/-- Read of management BAR0. -/
def bar0Read (s : State) (o : Nat) : Nat :=
  if o < 0x10000 then (if s.bmcMgr then regRead s 15 frBmc o else 0)
  else if o < 0x20000 then regRead s 15 frFlt (o - 0x10000)
  else if o < 0x30000 then powerRead s (o - 0x20000)
  else if 0x40000 ≤ o ∧ o < 0x80000 then rdMem s.card.stage (o - 0x40000) 8
  else 0

/-- Write of management BAR0. -/
def bar0Write (o v : Nat) (s : State) : State :=
  if o < 0x10000 then (if s.bmcMgr then regWrite 16 frBmc o v s else s)
  else if o < 0x20000 then regWrite 16 frFlt (o - 0x10000) v s
  else if 0x40000 ≤ o ∧ o < 0x80000 then updCard (fun c => { c with stage := wrMem c.stage (o - 0x40000) 8 v }) s
  else s

end Sys2Proof.Machine
end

▶ [PROMPT] Show the lines above with "then".

▶ [ANSWER SPACE]
  if o < 0x10000 then (if s.bmcMgr then regRead s 15 frBmc o else 0)
  else if o < 0x20000 then regRead s 15 frFlt (o - 0x10000)
  else if o < 0x30000 then powerRead s (o - 0x20000)
  else if 0x40000 ≤ o ∧ o < 0x80000 then rdMem s.card.stage (o - 0x40000) 8
  if o < 0x10000 then (if s.bmcMgr then regWrite 16 frBmc o v s else s)
  else if o < 0x20000 then regWrite 16 frFlt (o - 0x10000) v s
  else if 0x40000 ≤ o ∧ o < 0x80000 then updCard (fun c => { c with stage := wrMem c.stage (o - 0x40000) 8 v }) s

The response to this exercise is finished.